Reproduce only the lines of the material below that start at the line containing "State.memOk (resolve x0" and stop at the line containing "unfold finishPlaces". Keep both end lines.

--- The data Enclosed Below ---

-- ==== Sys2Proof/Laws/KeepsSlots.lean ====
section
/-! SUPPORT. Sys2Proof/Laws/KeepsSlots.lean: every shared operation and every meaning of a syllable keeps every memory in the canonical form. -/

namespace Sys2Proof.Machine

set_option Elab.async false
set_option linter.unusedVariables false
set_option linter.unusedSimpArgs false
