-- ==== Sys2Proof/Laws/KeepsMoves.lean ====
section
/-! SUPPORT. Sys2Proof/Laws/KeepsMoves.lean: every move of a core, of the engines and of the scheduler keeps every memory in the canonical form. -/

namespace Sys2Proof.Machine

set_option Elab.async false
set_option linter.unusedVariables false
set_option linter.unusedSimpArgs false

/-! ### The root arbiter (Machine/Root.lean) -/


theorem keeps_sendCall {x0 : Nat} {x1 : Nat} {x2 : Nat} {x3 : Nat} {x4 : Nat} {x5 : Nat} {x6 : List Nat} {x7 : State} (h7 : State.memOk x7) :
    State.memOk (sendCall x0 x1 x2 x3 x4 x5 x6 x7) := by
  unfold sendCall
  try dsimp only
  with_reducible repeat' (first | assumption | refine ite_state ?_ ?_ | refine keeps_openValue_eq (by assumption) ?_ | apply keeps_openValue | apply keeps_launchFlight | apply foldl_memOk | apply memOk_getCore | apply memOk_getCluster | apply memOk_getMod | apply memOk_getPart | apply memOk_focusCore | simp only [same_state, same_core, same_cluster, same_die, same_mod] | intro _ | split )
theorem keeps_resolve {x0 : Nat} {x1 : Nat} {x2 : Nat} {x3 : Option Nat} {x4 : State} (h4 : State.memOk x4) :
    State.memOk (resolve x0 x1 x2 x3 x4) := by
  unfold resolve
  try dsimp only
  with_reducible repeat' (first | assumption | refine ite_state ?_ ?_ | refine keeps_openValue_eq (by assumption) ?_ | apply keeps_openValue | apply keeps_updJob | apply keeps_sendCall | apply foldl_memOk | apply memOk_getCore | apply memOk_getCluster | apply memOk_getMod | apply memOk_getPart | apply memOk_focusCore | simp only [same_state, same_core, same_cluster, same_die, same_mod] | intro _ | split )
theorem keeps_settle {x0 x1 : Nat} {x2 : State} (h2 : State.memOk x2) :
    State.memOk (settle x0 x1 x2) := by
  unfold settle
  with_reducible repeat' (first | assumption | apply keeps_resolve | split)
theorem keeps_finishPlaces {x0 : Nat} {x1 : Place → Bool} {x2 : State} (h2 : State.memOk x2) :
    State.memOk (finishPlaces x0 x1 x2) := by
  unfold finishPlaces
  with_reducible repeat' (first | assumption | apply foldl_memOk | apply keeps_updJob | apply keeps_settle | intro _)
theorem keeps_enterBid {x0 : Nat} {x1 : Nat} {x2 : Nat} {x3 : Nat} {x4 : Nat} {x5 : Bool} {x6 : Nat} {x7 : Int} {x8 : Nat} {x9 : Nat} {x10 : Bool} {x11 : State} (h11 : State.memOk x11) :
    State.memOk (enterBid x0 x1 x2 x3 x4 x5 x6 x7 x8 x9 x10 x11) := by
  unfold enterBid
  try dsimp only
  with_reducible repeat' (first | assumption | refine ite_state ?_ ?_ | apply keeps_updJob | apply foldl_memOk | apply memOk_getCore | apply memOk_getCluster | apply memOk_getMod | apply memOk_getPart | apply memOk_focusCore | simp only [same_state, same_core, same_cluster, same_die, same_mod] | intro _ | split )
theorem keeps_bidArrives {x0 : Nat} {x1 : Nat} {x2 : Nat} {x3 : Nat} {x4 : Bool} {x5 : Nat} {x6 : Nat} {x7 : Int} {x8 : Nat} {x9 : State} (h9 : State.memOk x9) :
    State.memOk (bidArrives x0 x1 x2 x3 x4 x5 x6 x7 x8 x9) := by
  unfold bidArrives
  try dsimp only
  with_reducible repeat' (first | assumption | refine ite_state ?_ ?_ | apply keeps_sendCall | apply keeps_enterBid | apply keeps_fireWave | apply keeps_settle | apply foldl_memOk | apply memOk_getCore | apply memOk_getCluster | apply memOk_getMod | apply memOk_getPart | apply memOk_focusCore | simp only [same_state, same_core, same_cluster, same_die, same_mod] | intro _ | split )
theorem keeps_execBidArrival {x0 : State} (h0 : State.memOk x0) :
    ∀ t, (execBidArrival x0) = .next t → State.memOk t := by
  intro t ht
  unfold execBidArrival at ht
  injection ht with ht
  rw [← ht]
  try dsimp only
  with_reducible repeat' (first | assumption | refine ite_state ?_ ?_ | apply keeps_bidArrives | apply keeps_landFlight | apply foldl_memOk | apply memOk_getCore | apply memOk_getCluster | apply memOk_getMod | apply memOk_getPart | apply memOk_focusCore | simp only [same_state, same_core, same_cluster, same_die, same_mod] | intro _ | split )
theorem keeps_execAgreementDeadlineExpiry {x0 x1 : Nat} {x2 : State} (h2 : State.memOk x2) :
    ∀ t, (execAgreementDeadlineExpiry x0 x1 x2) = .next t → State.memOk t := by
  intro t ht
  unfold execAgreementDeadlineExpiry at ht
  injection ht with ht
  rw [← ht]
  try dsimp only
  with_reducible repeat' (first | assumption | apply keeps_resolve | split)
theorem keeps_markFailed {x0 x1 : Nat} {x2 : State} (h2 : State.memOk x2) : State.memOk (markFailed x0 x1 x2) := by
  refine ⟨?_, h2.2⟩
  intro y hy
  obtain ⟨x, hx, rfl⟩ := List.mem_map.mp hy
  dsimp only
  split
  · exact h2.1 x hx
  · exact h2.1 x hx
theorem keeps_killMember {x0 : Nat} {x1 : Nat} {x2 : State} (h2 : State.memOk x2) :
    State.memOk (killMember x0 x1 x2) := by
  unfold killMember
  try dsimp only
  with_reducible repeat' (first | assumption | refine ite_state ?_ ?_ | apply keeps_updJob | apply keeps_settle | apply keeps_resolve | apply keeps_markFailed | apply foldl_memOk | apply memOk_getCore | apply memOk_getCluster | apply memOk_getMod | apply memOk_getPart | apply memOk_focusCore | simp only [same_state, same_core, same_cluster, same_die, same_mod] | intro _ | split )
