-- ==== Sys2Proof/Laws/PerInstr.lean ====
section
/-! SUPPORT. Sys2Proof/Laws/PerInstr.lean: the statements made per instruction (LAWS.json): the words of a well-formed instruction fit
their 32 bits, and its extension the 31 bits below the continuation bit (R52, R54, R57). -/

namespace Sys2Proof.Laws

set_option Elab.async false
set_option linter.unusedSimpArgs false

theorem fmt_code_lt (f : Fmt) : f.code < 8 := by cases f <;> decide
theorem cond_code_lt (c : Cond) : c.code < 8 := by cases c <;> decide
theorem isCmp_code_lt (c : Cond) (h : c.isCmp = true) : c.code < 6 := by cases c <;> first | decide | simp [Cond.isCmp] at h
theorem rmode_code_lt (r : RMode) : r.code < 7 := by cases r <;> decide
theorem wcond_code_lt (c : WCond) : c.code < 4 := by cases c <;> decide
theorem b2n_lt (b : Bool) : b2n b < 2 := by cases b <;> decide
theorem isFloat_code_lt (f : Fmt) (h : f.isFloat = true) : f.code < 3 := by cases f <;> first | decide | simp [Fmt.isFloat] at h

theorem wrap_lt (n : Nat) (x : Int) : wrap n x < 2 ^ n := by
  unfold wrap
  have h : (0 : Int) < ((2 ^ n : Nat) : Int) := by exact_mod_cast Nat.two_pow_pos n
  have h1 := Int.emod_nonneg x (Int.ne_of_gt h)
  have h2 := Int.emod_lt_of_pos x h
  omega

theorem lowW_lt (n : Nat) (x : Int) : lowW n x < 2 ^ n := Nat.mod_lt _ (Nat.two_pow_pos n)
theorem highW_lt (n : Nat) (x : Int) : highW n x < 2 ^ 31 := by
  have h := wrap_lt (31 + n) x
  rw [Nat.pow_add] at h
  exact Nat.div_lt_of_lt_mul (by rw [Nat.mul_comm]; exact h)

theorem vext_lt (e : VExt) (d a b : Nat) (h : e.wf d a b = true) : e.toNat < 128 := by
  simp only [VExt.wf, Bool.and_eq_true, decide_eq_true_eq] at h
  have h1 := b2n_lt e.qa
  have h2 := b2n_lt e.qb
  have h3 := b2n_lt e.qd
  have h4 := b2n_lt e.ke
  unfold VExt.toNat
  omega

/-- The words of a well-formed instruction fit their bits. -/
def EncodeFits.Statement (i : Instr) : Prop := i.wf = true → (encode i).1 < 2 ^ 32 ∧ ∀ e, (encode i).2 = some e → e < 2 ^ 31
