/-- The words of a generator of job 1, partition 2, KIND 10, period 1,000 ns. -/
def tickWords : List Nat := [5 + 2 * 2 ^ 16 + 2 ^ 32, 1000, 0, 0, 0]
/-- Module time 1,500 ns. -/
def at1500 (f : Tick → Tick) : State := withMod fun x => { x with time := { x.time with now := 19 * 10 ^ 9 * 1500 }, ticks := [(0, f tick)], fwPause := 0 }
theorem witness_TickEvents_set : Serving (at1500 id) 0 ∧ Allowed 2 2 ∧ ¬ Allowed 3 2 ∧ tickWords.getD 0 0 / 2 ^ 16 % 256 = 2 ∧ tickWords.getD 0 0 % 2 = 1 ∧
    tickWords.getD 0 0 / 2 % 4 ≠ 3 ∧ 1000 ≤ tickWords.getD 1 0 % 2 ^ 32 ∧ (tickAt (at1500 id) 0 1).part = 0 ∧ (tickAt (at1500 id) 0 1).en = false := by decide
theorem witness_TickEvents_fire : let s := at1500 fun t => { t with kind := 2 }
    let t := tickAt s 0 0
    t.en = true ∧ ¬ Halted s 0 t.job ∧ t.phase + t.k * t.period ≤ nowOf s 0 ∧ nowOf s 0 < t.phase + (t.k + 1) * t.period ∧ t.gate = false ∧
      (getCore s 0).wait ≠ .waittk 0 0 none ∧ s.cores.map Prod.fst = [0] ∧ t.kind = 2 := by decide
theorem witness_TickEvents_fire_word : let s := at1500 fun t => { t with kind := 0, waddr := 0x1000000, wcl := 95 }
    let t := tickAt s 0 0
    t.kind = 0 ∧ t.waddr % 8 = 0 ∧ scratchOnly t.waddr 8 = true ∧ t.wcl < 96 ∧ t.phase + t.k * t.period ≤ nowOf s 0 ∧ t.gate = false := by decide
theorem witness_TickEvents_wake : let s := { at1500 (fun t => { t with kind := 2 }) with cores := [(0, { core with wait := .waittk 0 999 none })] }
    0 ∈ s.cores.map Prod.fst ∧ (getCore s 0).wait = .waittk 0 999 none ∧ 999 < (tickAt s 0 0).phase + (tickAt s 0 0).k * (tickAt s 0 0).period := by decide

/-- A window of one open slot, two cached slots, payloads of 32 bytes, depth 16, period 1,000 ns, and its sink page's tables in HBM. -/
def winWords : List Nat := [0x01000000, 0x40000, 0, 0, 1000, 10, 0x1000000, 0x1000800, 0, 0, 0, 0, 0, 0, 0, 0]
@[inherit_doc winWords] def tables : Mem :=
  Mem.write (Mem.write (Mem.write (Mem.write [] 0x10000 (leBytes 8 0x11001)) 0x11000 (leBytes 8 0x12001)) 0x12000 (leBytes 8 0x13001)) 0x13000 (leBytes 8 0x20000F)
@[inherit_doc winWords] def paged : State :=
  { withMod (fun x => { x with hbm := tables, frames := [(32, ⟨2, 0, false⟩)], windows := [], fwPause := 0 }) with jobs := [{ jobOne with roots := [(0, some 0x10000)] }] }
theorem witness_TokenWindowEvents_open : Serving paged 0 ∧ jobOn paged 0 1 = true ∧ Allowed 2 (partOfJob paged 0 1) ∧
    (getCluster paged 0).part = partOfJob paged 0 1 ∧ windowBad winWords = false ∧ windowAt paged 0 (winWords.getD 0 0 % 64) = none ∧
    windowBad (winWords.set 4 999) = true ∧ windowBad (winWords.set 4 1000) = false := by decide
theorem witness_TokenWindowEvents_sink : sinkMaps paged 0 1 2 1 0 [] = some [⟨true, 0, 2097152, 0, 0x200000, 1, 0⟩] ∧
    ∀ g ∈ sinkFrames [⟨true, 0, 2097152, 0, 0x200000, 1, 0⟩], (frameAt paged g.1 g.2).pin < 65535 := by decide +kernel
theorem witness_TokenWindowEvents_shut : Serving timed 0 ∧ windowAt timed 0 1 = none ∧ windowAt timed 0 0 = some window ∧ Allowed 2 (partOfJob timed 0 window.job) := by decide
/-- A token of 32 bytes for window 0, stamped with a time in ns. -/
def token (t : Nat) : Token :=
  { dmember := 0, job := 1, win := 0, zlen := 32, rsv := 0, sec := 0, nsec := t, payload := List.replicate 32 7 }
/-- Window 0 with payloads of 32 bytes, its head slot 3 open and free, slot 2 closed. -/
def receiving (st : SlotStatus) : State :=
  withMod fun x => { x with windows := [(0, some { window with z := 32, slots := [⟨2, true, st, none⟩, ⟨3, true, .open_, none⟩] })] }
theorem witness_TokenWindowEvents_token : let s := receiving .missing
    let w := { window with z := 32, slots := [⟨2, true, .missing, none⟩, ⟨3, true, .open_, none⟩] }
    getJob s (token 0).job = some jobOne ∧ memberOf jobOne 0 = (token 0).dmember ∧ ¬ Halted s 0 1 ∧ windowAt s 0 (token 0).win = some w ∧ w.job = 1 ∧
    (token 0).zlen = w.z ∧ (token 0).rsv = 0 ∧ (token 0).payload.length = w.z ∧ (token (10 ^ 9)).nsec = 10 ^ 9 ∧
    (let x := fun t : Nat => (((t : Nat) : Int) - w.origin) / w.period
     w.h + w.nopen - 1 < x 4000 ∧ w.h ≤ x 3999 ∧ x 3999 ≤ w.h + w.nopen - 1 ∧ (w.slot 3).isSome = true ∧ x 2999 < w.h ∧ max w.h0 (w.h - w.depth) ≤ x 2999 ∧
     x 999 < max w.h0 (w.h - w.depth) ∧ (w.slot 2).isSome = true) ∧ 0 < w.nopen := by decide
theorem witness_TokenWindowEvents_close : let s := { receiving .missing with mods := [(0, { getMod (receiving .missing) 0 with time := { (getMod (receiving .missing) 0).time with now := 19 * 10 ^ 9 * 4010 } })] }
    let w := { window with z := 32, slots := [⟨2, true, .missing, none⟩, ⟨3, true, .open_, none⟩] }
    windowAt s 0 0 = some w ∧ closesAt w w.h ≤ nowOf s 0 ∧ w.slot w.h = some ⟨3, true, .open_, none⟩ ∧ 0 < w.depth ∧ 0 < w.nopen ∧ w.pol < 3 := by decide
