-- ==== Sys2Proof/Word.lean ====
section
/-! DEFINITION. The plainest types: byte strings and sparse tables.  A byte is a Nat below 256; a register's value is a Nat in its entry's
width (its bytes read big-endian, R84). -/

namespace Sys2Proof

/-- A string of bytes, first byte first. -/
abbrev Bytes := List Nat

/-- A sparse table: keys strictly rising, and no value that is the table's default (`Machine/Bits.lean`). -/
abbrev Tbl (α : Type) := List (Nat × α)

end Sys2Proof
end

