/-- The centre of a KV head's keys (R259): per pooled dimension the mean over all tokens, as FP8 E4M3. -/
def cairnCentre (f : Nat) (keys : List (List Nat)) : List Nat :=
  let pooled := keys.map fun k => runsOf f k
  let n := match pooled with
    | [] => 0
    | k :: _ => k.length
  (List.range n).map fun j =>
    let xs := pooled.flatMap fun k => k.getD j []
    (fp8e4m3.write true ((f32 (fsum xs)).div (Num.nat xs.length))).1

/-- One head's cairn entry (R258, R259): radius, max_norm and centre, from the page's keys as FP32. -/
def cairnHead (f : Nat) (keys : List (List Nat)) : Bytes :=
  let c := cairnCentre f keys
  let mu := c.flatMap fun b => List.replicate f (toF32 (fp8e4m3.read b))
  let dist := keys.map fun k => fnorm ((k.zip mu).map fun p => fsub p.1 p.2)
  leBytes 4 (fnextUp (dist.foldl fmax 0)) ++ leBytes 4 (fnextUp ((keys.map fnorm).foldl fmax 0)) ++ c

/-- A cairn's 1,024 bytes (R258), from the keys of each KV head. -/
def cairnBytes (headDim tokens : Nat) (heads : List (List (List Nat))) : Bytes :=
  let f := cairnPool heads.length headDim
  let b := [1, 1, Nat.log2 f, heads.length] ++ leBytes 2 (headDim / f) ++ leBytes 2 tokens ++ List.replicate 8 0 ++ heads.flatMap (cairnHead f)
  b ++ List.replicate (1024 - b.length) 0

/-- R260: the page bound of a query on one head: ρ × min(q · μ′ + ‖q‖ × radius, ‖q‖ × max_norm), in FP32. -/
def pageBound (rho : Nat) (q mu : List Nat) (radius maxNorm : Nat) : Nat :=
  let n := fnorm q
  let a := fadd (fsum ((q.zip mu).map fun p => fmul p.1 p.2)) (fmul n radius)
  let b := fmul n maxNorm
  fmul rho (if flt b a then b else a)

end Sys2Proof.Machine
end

--- End of Enclosed The data ---

Output.
    State.memOk (resolve x0 x1 x2 x3 x4) := by
  unfold resolve
  try dsimp only
  with_reducible repeat' (first | assumption | refine ite_state ?_ ?_ | refine keeps_openValue_eq (by assumption) ?_ | apply keeps_openValue | apply keeps_updJob | apply keeps_sendCall | apply foldl_memOk | apply memOk_getCore | apply memOk_getCluster | apply memOk_getMod | apply memOk_getPart | apply memOk_focusCore | simp only [same_state, same_core, same_cluster, same_die, same_mod] | intro _ | split )
theorem keeps_settle {x0 x1 : Nat} {x2 : State} (h2 : State.memOk x2) :
    State.memOk (settle x0 x1 x2) := by
  unfold settle
  with_reducible repeat' (first | assumption | apply keeps_resolve | split)
theorem keeps_finishPlaces {x0 : Nat} {x1 : Place → Bool} {x2 : State} (h2 : State.memOk x2) :
    State.memOk (finishPlaces x0 x1 x2) := by
  unfold finishPlaces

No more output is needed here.